INPUT FOR THIS TASK Block Start
-- ==== Sys2Proof/Tests/Slice0.lean ====
section
/-! SUPPORT. Tests: an ill-formed term for each check that the check refuses; the words that the spec writes out; and for each statement with
hypotheses a state and operands that meet them. Words come from the spec's listings, with the file named; other expected results are worked
out by hand from the rule named. -/

namespace Sys2Proof.Tests

open Sys2Proof.Machine

set_option Elab.async false

/-! ### Ill-formed terms (03 R57 to R60, R63, R72, R74, R78) -/

def ib (ty : IntTy) (d a : Reg) (b : SrcB) : IntBin := ⟨ty, false, d, a, b⟩
def fb (ty : FltTy) (b : SrcB) : FltBin := ⟨ty, false, 0, 0, b⟩

theorem test_misaligned_pair : (Instr.iadd .always false (ib .s64 1 0 (.g 0))).check = some .misaligned := by decide
theorem test_misaligned_group : (Instr.qpush .always 1 8).check = some .misaligned := by decide
theorem test_out_of_file_s : (Instr.iadd .always false (ib .s32 0 0 (.s 64))).check = some .outOfFile := by decide
theorem test_out_of_file_thb : (Instr.wsreg .always .thb (.s 63)).check = some .outOfFile := by decide
theorem test_out_of_file_tile : (Instr.mzero .always 0 8 .f32).check = some .outOfFile := by decide
theorem test_mov_immediate : (Instr.mov .always .s32 false 0 (.imm 1)).check = some .immediate := by decide
theorem test_half_immediate : (Instr.fadd .always .rne (fb .f16 (.imm 0x10000))).check = some .immediate := by decide
theorem test_fcmp_f8e4_immediate : (Instr.fcmp .always ⟨.eq, .f8e4, 0, 0, .imm 0⟩).check = some .immediate := by decide
theorem test_odd_window : (Instr.iadd .always false (ib .s64 0 0 (.cw 0 1))).check = some .oddWindow := by decide
theorem test_odd_window_float : (Instr.fmul .always .rne (fb .f64 (.cw 0 3))).check = some .oddWindow := by decide
theorem test_iabs_unsigned : (Instr.iabs .always false ⟨.z32, false, 0, 0⟩).check = some .type := by decide
theorem test_fex2_f64 : (Instr.fex2 .always 0 .rne ⟨.f64, false, 0, 0⟩).check = some .type := by decide
theorem test_icmp_ord : (Instr.icmp .always ⟨.ord, .s32, 0, 0, .g 0⟩).check = some .type := by decide
theorem test_lred_float_and : (Instr.lred .always false false ⟨.and, .f .f32, .rne, 0, 0⟩).check = some .type := by decide
theorem test_lred_rounding : (Instr.lred .always false false ⟨.max, .f .f32, .rz, 0, 0⟩).check = some .modifier := by decide
theorem test_atom_inc_signed : (Instr.atom .always 0 ⟨.inc, .none, .gm, .i .s32, .device, 0, 0, .g 0, 0⟩).check = some .type := by decide
theorem test_branch_slot : (Instr.bra .always ⟨5, 0⟩).check = some .slot := by decide
theorem test_bdiv_else_slot : (Instr.bdiv .always 0 (some ⟨1, 7⟩) ⟨0, 1⟩).check = some .slot := by decide
theorem test_wsreg_slot : (Instr.wsreg .always .thb (.imm 6)).check = some .slot := by decide
theorem test_ld_nl1_scratchpad : (Instr.ld .always 0 ⟨.sp, none, true, .full, .s32, 0, 0, 0⟩).check = some .modifier := by decide
theorem test_st_release_private : (Instr.st .always ⟨.lp, some .device, .full, .s32, 0, .g 0, 0⟩).check = some .modifier := by decide
theorem test_cpy_private : (Instr.cpy .always ⟨.raw, .lp, .gm, 0, 0, .imm 4, 0⟩).check = some .modifier := by decide
theorem test_cpy_length : (Instr.cpy .always ⟨.raw, .sp, .gm, 0, 0, .imm 0x1000001, 0⟩).check = some .limit := by decide
theorem test_mlut_format : (Instr.mlut .always 0 ⟨0, 0, 0, 0, 0, some .f16⟩).check = some .modifier := by decide
theorem test_tspawn_stage : (Instr.tspawn .always ⟨0, 0, 0, .g 0, 7⟩).check = some .limit := by decide
theorem test_bar_level : (Instr.bar .always 1).check = some .limit := by decide
theorem test_sreg_uniform_laneid : (Instr.sreg .always true 0 .laneid).check = some .modifier := by decide
theorem test_sreg_level : (Instr.sreg .always false 0 (.lvl 1)).check = some .limit := by decide
theorem test_mig_count : (Instr.mig .always 0 ⟨0, 0, 17, .g 0, 0, 0⟩).check = some .limit := by decide
theorem test_mig_base : (Instr.mig .always 0 ⟨0, 4, 0, .g 0, 0, 0⟩).check = some .limit := by decide
theorem test_cave_ld_signed : (Instr.caveLd ⟨false, .b64, true, 0, 0, 0⟩).check = some .modifier := by decide
theorem test_cave_bank_local : (Instr.caveVld ⟨7, true, true, false, 0, 0, 0⟩).check = some .modifier := by decide
theorem test_cave_vcmp_ord : (Instr.caveVcmp ⟨7, .uno, .i32, 0, 0, 0⟩).check = some .type := by decide
theorem test_cave_lane : (Instr.caveVmov (.xv false 0 0 32)).check = some .limit := by decide
/-- R57: a register at or beyond the wave's allocation. -/
theorem test_allocation : fitsAt (.iadd .always false (ib .s32 31 0 (.g 32))) 32 0 0x1000 = false := by decide
/-- R128: the else entry of a `bdiv` lies after its PC. -/
theorem test_bdiv_backward : fitsAt (.bdiv .always 0 none ⟨0, 0⟩) 32 0 0x1030 = false := by decide
/-- R74: CLS 14. -/
theorem test_reserved_class : decodeFront 0x0070000000000E00 = .error .reservedClass := rfl
theorem test_undefined_op : decodeFront 0x00700000000000FF = .error .undefinedOp := rfl
/-- R74: `exit` with a non-zero D. -/
theorem test_unused_field : decodeFront 0x0070000000001007 = .error .fields := rfl
theorem test_cave_undefined_op : decodeCave 0x01C0007F = .error .undefinedOp := rfl
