-- ==== Sys2Proof/Syntax.lean ====
section
/-! DEFINITION. The commands of the Pelbatro 2408: one constructor of `Instr` for each row of
spec/opcode_table.json, with the operands the command carries. -/

namespace Sys2Proof

/-- The three serial links (section 1.1 of 00_scope). -/
inductive Link where
  | a | b | c
  deriving DecidableEq, Repr

/-- The sensed level of a life-safety line (R150). -/
inductive Level where
  | low | high
  deriving DecidableEq, Repr

/-- A train T0..T7. -/
abbrev Train := Fin 8
/-- A station S0..S3. -/
abbrev Station := Fin 4
/-- A channel 0..31 (section 1.6 of 00_scope). -/
abbrev Channel := Fin 32
/-- A shaft H0..H3. -/
abbrev Shaft := Fin 4
/-- A life-safety line LS0..LS3. -/
abbrev Line := Fin 4

/-- The block whose hand-off a target decision answers (R94). -/
inductive DecisionSource where
  | criterionBank
  | demandTable
  deriving DecidableEq, Repr

/-- The sender of the hand-off that a recomputation of a train's commands answers (R133). -/
inductive DriveSource where
  /-- a decision record of the Criterion Bank (R54) -/
  | criterionBank
  /-- a change of the effective entry (R79) -/
  | demandTable
  /-- bases, a lockout start or expiry, or hold values (R92, R105, R109) -/
  | sequencer
  /-- an outdoor-air grant (R126) -/
  | allocator
  /-- a change of the leader's wheel command (R139) -/
  | leader
  deriving DecidableEq, Repr

/-- The sender of the hand-off that a shaft recomputation answers (R126). -/
inductive ShaftSource where
  /-- a basis hand-off of the Train Sequencer (R92) -/
  | sequencer
  /-- an economizer request of the Drive Stage (R124) -/
  | driveStage
  deriving DecidableEq, Repr

/-- The commands, in the order of the table. `l` is the link a byte or a request arrives on, `tag` the tag byte of its
frame and `payload` its payload bytes. A READ or LATCH row fixes the payload's first byte (the record kind or
the scope), so its `rest` is the payload after that byte. -/
inductive Instr where
  /-- POWER_ON, with the levels of the four lines at the sampling (R157). -/
  | powerOn (levels : Vec 4 Level)
  /-- RESET_LINE_ASSERTED (R146). -/
  | resetLineAsserted
  /-- RESET_LINE_RELEASED, with the levels of the four lines at the sampling (R157). -/
  | resetLineReleased (levels : Vec 4 Level)
  /-- INTER_BYTE_TIMEOUT (R167). -/
  | interByteTimeout (l : Link)
  /-- FRAMING_ERROR (R167). -/
  | framingError (l : Link)
  /-- FRAME_TOO_LONG (R167). -/
  | frameTooLong (l : Link)
  /-- FRAME_REJECTED (R168). -/
  | frameRejected (l : Link)
  /-- BREAK (R171). -/
  | breakLine (l : Link)
  /-- BAD_KIND (R169). -/
  | badKind (l : Link) (kind tag : Byte) (payload : List Byte)
  /-- RESPONSE_SENT (R169). -/
  | responseSent (l : Link)
  /-- REPORT (R4). -/
  | report (l : Link) (tag : Byte) (payload : List Byte)
  /-- AGE_TIMER_EXPIRY of a channel (R10). -/
  | ageTimerExpiry (c : Channel)
  /-- EVALUATION of a train (R53). -/
  | evaluation (k : Train)
  /-- DEMAND (R76). -/
  | demand (l : Link) (tag : Byte) (payload : List Byte)
  /-- DEMAND_EXPIRY of a link's entry for a train (R80). -/
  | demandExpiry (k : Train) (l : Link)
  /-- WITHDRAW (R82). -/
  | withdraw (l : Link) (tag : Byte) (payload : List Byte)
  /-- HOLD (R87). -/
  | hold (l : Link) (tag : Byte) (payload : List Byte)
  /-- RELEASE (R88). -/
  | release (l : Link) (tag : Byte) (payload : List Byte)
  /-- TARGET_DECISION (R94). -/
  | targetDecision (k : Train) (src : DecisionSource)
  /-- DWELL_EXPIRY (R97). -/
  | dwellExpiry (k : Train)
  /-- STEP_TIMER_EXPIRY (R104). -/
  | stepTimerExpiry (k : Train)
  /-- WHEEL_ZERO_EVENT (R105). -/
  | wheelZeroEvent (k : Train)
  /-- RESTART_LOCKOUT_EXPIRY (R105). -/
  | restartLockoutExpiry (k : Train)
  /-- SAFE_ENTRY (R111). -/
  | safeEntry (k : Train)
  /-- SAFE_EXIT (R112). -/
  | safeExit (k : Train)
  /-- SHAFT_RECOMPUTE, on a hand-off about train `k` (R126). -/
  | shaftRecompute (k : Train) (src : ShaftSource)
  /-- COMMAND_RECOMPUTE, on a hand-off about train `k` (R133). -/
  | commandRecompute (k : Train) (src : DriveSource)
  /-- POSTURE_APPLY (R145). -/
  | postureApply (k : Train)
  /-- RAMP_STEP (R143). -/
  | rampStep (k : Train)
  /-- PWM_PERIOD (R146). -/
  | pwmPeriod
  /-- UPTIME_TICK (R173). -/
  | uptimeTick
  /-- LINE_SENSED_LOW (R152). -/
  | lineSensedLow (n : Line)
  /-- LINE_SENSED_HIGH (R153). -/
  | lineSensedHigh (n : Line)
  /-- RELEASE_DELAY_EXPIRY (R153). -/
  | releaseDelayExpiry (n : Line)
  /-- STAGE (R160). -/
  | stage (l : Link) (tag : Byte) (payload : List Byte)
  /-- APPLY (R161). -/
  | apply (l : Link) (tag : Byte) (payload : List Byte)
  /-- DISCARD (R164). -/
  | discard (l : Link) (tag : Byte) (payload : List Byte)
  /-- LOCK (R165). -/
  | lock (l : Link) (tag : Byte) (payload : List Byte)
  /-- RESTART (R175). -/
  | restart (l : Link) (tag : Byte) (payload : List Byte)
  /-- READ_IDENTITY (R172). -/
  | readIdentity (l : Link) (tag : Byte) (rest : List Byte)
  /-- READ_LINK_STATUS (R172). -/
  | readLinkStatus (l : Link) (tag : Byte) (rest : List Byte)
  /-- READ_CHANNEL (R17). -/
  | readChannel (l : Link) (tag : Byte) (rest : List Byte)
  /-- READ_STATION (R35). -/
  | readStation (l : Link) (tag : Byte) (rest : List Byte)
  /-- READ_REFERENCE (R31). -/
  | readReference (l : Link) (tag : Byte) (rest : List Byte)
  /-- READ_TRAIN (R71). -/
  | readTrain (l : Link) (tag : Byte) (rest : List Byte)
  /-- READ_DEMANDS (R86). -/
  | readDemands (l : Link) (tag : Byte) (rest : List Byte)
  /-- READ_SHAFT (R130). -/
  | readShaft (l : Link) (tag : Byte) (rest : List Byte)
  /-- READ_PARAM_ACTIVE (R166). -/
  | readParamActive (l : Link) (tag : Byte) (rest : List Byte)
  /-- READ_PARAM_STAGED (R166). -/
  | readParamStaged (l : Link) (tag : Byte) (rest : List Byte)
  /-- LATCH_TRAINS (R174). -/
  | latchTrains (l : Link) (tag : Byte) (rest : List Byte)
  /-- LATCH_REFERENCE (R174). -/
  | latchReference (l : Link) (tag : Byte) (rest : List Byte)
  /-- LATCH_SHAFTS (R174). -/
  | latchShafts (l : Link) (tag : Byte) (rest : List Byte)
  /-- READ_LATCHED (R174). -/
  | readLatched (l : Link) (tag : Byte) (payload : List Byte)
  /-- TAKE (R178). -/
  | take (l : Link) (tag : Byte) (payload : List Byte)
  /-- PEEK (R178). -/
  | peek (l : Link) (tag : Byte) (payload : List Byte)
  /-- ACK (R178). -/
  | ack (l : Link) (tag : Byte) (payload : List Byte)
  /-- FRAME_START (R167). -/
  | frameStart (l : Link)
  /-- BYTE_RECEIVED (R167). -/
  | byteReceived (l : Link) (b : Byte)
  deriving DecidableEq, Repr

/-- The payload a request command stands for: the record kind or scope byte that a READ or LATCH row fixes, then its own
bytes (R183). -/
def Instr.payload : Instr → List Byte
  | .badKind _ _ _ p | .report _ _ p | .demand _ _ p | .withdraw _ _ p | .hold _ _ p | .release _ _ p => p
  | .stage _ _ p | .apply _ _ p | .discard _ _ p | .lock _ _ p | .restart _ _ p => p
  | .readIdentity _ _ r => 0 :: r
  | .readLinkStatus _ _ r => 1 :: r
  | .readChannel _ _ r => 2 :: r
  | .readStation _ _ r => 3 :: r
  | .readReference _ _ r => 4 :: r
  | .readTrain _ _ r => 5 :: r
  | .readDemands _ _ r => 6 :: r
  | .readShaft _ _ r => 7 :: r
  | .readParamActive _ _ r => 8 :: r
  | .readParamStaged _ _ r => 9 :: r
  | .latchTrains _ _ r => 0 :: r
  | .latchReference _ _ r => 1 :: r
  | .latchShafts _ _ r => 2 :: r
  | .readLatched _ _ p | .take _ _ p | .peek _ _ p | .ack _ _ p => p
  | _ => []

end Sys2Proof
end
INPUT FOR THIS TASK Block End
Retype, exactly and in full, the lines above from the one containing "set_option Elab.async false" through the one containing "theorem test_odd_window_float : (Instr.fmul".

set_option Elab.async false

/-! ### Ill-formed terms (03 R57 to R60, R63, R72, R74, R78) -/

def ib (ty : IntTy) (d a : Reg) (b : SrcB) : IntBin := ⟨ty, false, d, a, b⟩
def fb (ty : FltTy) (b : SrcB) : FltBin := ⟨ty, false, 0, 0, b⟩

theorem test_misaligned_pair : (Instr.iadd .always false (ib .s64 1 0 (.g 0))).check = some .misaligned := by decide
theorem test_misaligned_group : (Instr.qpush .always 1 8).check = some .misaligned := by decide
theorem test_out_of_file_s : (Instr.iadd .always false (ib .s32 0 0 (.s 64))).check = some .outOfFile := by decide
theorem test_out_of_file_thb : (Instr.wsreg .always .thb (.s 63)).check = some .outOfFile := by decide
theorem test_out_of_file_tile : (Instr.mzero .always 0 8 .f32).check = some .outOfFile := by decide
theorem test_mov_immediate : (Instr.mov .always .s32 false 0 (.imm 1)).check = some .immediate := by decide
theorem test_half_immediate : (Instr.fadd .always .rne (fb .f16 (.imm 0x10000))).check = some .immediate := by decide
theorem test_fcmp_f8e4_immediate : (Instr.fcmp .always ⟨.eq, .f8e4, 0, 0, .imm 0⟩).check = some .immediate := by decide
theorem test_odd_window : (Instr.iadd .always false (ib .s64 0 0 (.cw 0 1))).check = some .oddWindow := by decide
theorem test_odd_window_float : (Instr.fmul .always .rne (fb .f64 (.cw 0 3))).check = some .oddWindow := by decide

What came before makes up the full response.